*Work item*: Look below for the line holding "def failInit (a" and the line holding "let n := s1.drv.overrunCount + 1". Transcribe exactly those lines and all lines between them, nothing more.

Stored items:
════
/-- `mapIO(BAR0_SIZE)` (20_memory.md R103): ENV answers a window of 32-bit addresses; an answer that leaves them counts as Fail
(log entry 14). -/
def callMapIo (s : State) : Go :=
  if mapOffered s.reply then .run { s with drv := { s.drv with base := s.reply.va } } [] else .abort s .initFailed

/-- `registerDevice()`. -/
def callRegister (s : State) : Go := service s fun s => { s with drv := { s.drv with registered := true } }

/-- `allow(irqLine)`. -/
def callAllow (s : State) : Go := service s fun s => { s with drv := { s.drv with irqAllowed := true } }

/-- `assign(vector, trigger)`. -/
def callAssign (s : State) : Go := service s fun s => { s with drv := { s.drv with handlerAssigned := true } }

/-- `createDirectory(P_NODE_DIR)`: the directory itself is the filesystem's (00_scope.md R5). -/
def callCreateDirectory (s : State) : Go := service s fun s => s

/-- `addVirtualNode(P_NODE_DIR, macNode)` (10_state.md R68). -/
def callAddNode (s : State) : Go :=
  service s fun s => { s with drv := { s.drv with macNode := some ⟨s.params.nodeDir, Config.macText s.drv.mac⟩ } }

/-! ### `initialize` (45_core.md R381 to R386) -/

/-- The allocation loop of step 4 (R381). -/
def slotsFrom (i : Nat) (s : State) : Go :=
  if i < s.params.nRx then .run s [.callAlloc .slot, .slotsFrom (i + 1)] else .run s []

/-- Steps 5 and 6 (R381): the views need no state; every Register object starts with empty masks. -/
def createObjects (s : State) : Go :=
  .run { s with mapper := PerReg.const RegObj.empty, drv := { s.drv with initStep := 6 } } []

/-- `initStep <- k` (R381); the last one returns `Ok`. -/
def initDone (a : HostAgent) (k : Nat) (s : State) : Go :=
  let s1 := { s with drv := { s.drv with initStep := k } }
  .run (if k = 13 then s1.setRet a .ok else s1) []

/-- A setter of step 8 (R383). -/
def settingLine (a : HostAgent) (st : Setting) (s : State) : Go :=
  match st.check s with
  | .error e => .abort s e
  | .ok g => (g.run a s).go []

/-- A `grp.manage` of step 8 (R383, 41_register_mapper.md R281). -/
def manageLine (g : Group) (s : State) : Go :=
  if s.supports (.group g) then .run s [.confirmRead (groupReg g)] else .abort s .unsupported

/-- The value that starts an EEPROM read of word `k` (R385). -/
def State.eerdStart (s : State) (k : Nat) : Word := (BitVec.ofNat 32 k <<< addrLo s.layout) ||| 1#32

/-- Word `k` of `macFromEeprom` up to its first step (R385). -/
def macStart (a : HostAgent) (k : Nat) (words : List Half) (s : State) : Go :=
  startWriteReg a .eerd (s.eerdStart k) [.macPoll k words] s

/-- The MAC address of three EEPROM words, low byte first (R385). -/
def macOfWords (words : List Half) : List Byte := words.flatMap halfBytes

/-- `core.loadmac` stores the address and returns `Ok` (R384). -/
def macLoaded (a : HostAgent) (mac : List Byte) (s : State) : Go :=
  .run ({ s with drv := { s.drv with mac := mac } }.setRet a .ok) []

/-- One poll of the EEPROM ready bit (R385). -/
def macPoll (a : HostAgent) (k : Nat) (words : List Half) (s : State) : Go :=
  let (v, s1) := readReg .eerd s
  if v.getLsbD (doneBit s.layout) then
    let ws := words ++ [v.extractLsb' 16 16]
    if k < 2 then .run s1 [.macStart (k + 1) ws] else macLoaded a (macOfWords ws) s1
  else .run s1 [.macPoll k words]

/-- The first step of `core.loadmac` (R384): the read of EERD that starts word 0, or the read of RAL0. -/
def loadMac (a : HostAgent) (s : State) : Go :=
  match s.params.macSource with
  | .eeprom =>
    (regSet a .eerd (s.eerdStart 0) 0xFFFFFFFF#32 s).thenGo fun s =>
      match confirmRead a .eerd s with
      | .run s1 push => .run s1 (push ++ [.macPoll 0 []])
      | other => other
  | .mmio => .run (readReg .ral0 s).2 [.macHigh (readReg .ral0 s).1]

/-- The second read of `macFromMmio`, and the address (R386). -/
def macHigh (a : HostAgent) (lo : Word) (s : State) : Go :=
  let (hi, s1) := readReg .rah0 s
  macLoaded a (wordBytes lo ++ bytesOfNat 2 hi.toNat) s1

/-- A failed `initialize` (R382). -/
def failInit (a : HostAgent) (s : State) (e : Err) : State :=
  ({ s with drv := { s.drv with initFailed := true, registered := false, handlerAssigned := false } }.setWork a []).setRet a
    (.err e)

/-! ### `trigger` (45_core.md R387) -/

/-- Step 2 of `trigger`: a link change re-asserts link-up; its setter's `Err` has no effect here (log entry 25). -/
def trigLink (a : HostAgent) (s : State) : Go :=
  let (fired, s1) := claim lsc s
  if fired then
    match (Setting.linkUp true).check s1 with
    | .error _ => .run s1 (if s1.supports (.group .dc) then [.confirmRead .ctrl] else [])
    | .ok g => (g.run a s1).thenGo fun s2 => .run s2 (if s2.supports (.group .dc) then [.confirmRead .ctrl] else [])
  else .run s1 []

/-- Step 3 of `trigger`: an overrun is counted and logged. -/
def trigOverrun (s : State) : Go :=
  let (fired, s1) := claim rxo s
  if fired then
    let n := s1.drv.overrunCount + 1
    .run (({ s1 with drv := { s1.drv with overrunCount := n } }.addLog .overrun n).addTrace .rxOverrun n) []
  else .run s1 []

/-- Step 4 of `trigger`: both predicates, then `rx.poll`. -/
def trigReceive (a : HostAgent) (s : State) : Go :=
  let (thr, s1) := claim rxdmt0 s
  let (tim, s2) := claim rxt0 s1
  if thr || tim then pollFrom a 0 s2 else .run s2 []

/-- Step 5 of `trigger`: unclaimed bits are logged. -/
def trigUnhandled (s : State) : Go :=
  if unhandled s then .run ((s.addLog .unhandled s.drv.snap.toNat).addTrace .unhandledCause s.drv.snap.toNat) []
  else .run s []

/-- The return of `trigger`, which is the interrupt return (60_exceptions.md R465). -/
def trigReturn (a : HostAgent) (s : State) : Go := .run (s.isrReturn.setRet a .unit) []

/-! ### `core.parse` (45_core.md R390) -/

/-- The pop; while `Q` is empty the agent waits. -/
def parsePop (s : State) : Go :=
  match s.drv.queue with
  | [] => .run s [.parsePop]
  | e :: rest => .run { s with drv := { s.drv with queue := rest } } [.parseCopy e.ptr e.len]

/-- The copy. -/
def parseCopy (ptr : Word) (len : Half) (s : State) : Go :=
  .run s [.parsePublish (s.mem.readBytes (s.phys ptr) len.toNat) len]

/-- The publish, and the return. -/
def parsePublish (a : HostAgent) (bytes : List Byte) (len : Half) (s : State) : Go :=
  let s1 : State := { s with drv := { s.drv with published := s.drv.published ++ [⟨bytes, len⟩] } }
  .run (s1.setRet a .unit) []

/-! ### Taking a step -/

/-- The atomic steps; every other frame is a local continuation. -/
def Micro.isStep : Micro → Bool
  | .confirmRead _ | .confirmWrite _ _ | .txAddr _ _ | .txLen _ _ | .txCmd _ | .txPoll _ _ _ | .rxAddr _ | .rxClear _ => true
  | .pollDone _ | .pollLen _ _ | .pollEop _ _ _ _ | .pollErrors _ _ _ _ | .pollPush _ _ _ _ | .pollClear _ _ => true
  | .callBusMaster | .callMapIo | .callAlloc _ | .callRegister | .callAllow | .callAssign => true
  | .callCreateDirectory | .callAddNode | .loadMac | .macPoll _ _ | .macHigh _ | .icReadClear | .icDone => true
  | .parsePop | .parseCopy _ _ | .parsePublish _ _ => true
  | .writeReg _ _ | .moveTail _ | .tailEnd _ _ | .txInit | .rxInitFrom _ | .ringInitEnd _ | .setting _ | .manage _ => false
  | .slotsFrom _ | .createObjects | .initDone _ | .macStart _ _ => false
  | .trigLink | .trigOverrun | .trigReceive | .trigUnhandled | .trigReturn | .pollFrom _ => false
════
*Exercise result*:
def failInit (a : HostAgent) (s : State) (e : Err) : State :=
  ({ s with drv := { s.drv with initFailed := true, registered := false, handlerAssigned := false } }.setWork a []).setRet a
    (.err e)

/-! ### `trigger` (45_core.md R387) -/

/-- Step 2 of `trigger`: a link change re-asserts link-up; its setter's `Err` has no effect here (log entry 25). -/
def trigLink (a : HostAgent) (s : State) : Go :=
  let (fired, s1) := claim lsc s
  if fired then
    match (Setting.linkUp true).check s1 with
    | .error _ => .run s1 (if s1.supports (.group .dc) then [.confirmRead .ctrl] else [])
    | .ok g => (g.run a s1).thenGo fun s2 => .run s2 (if s2.supports (.group .dc) then [.confirmRead .ctrl] else [])
  else .run s1 []

/-- Step 3 of `trigger`: an overrun is counted and logged. -/
def trigOverrun (s : State) : Go :=
  let (fired, s1) := claim rxo s
  if fired then
    let n := s1.drv.overrunCount + 1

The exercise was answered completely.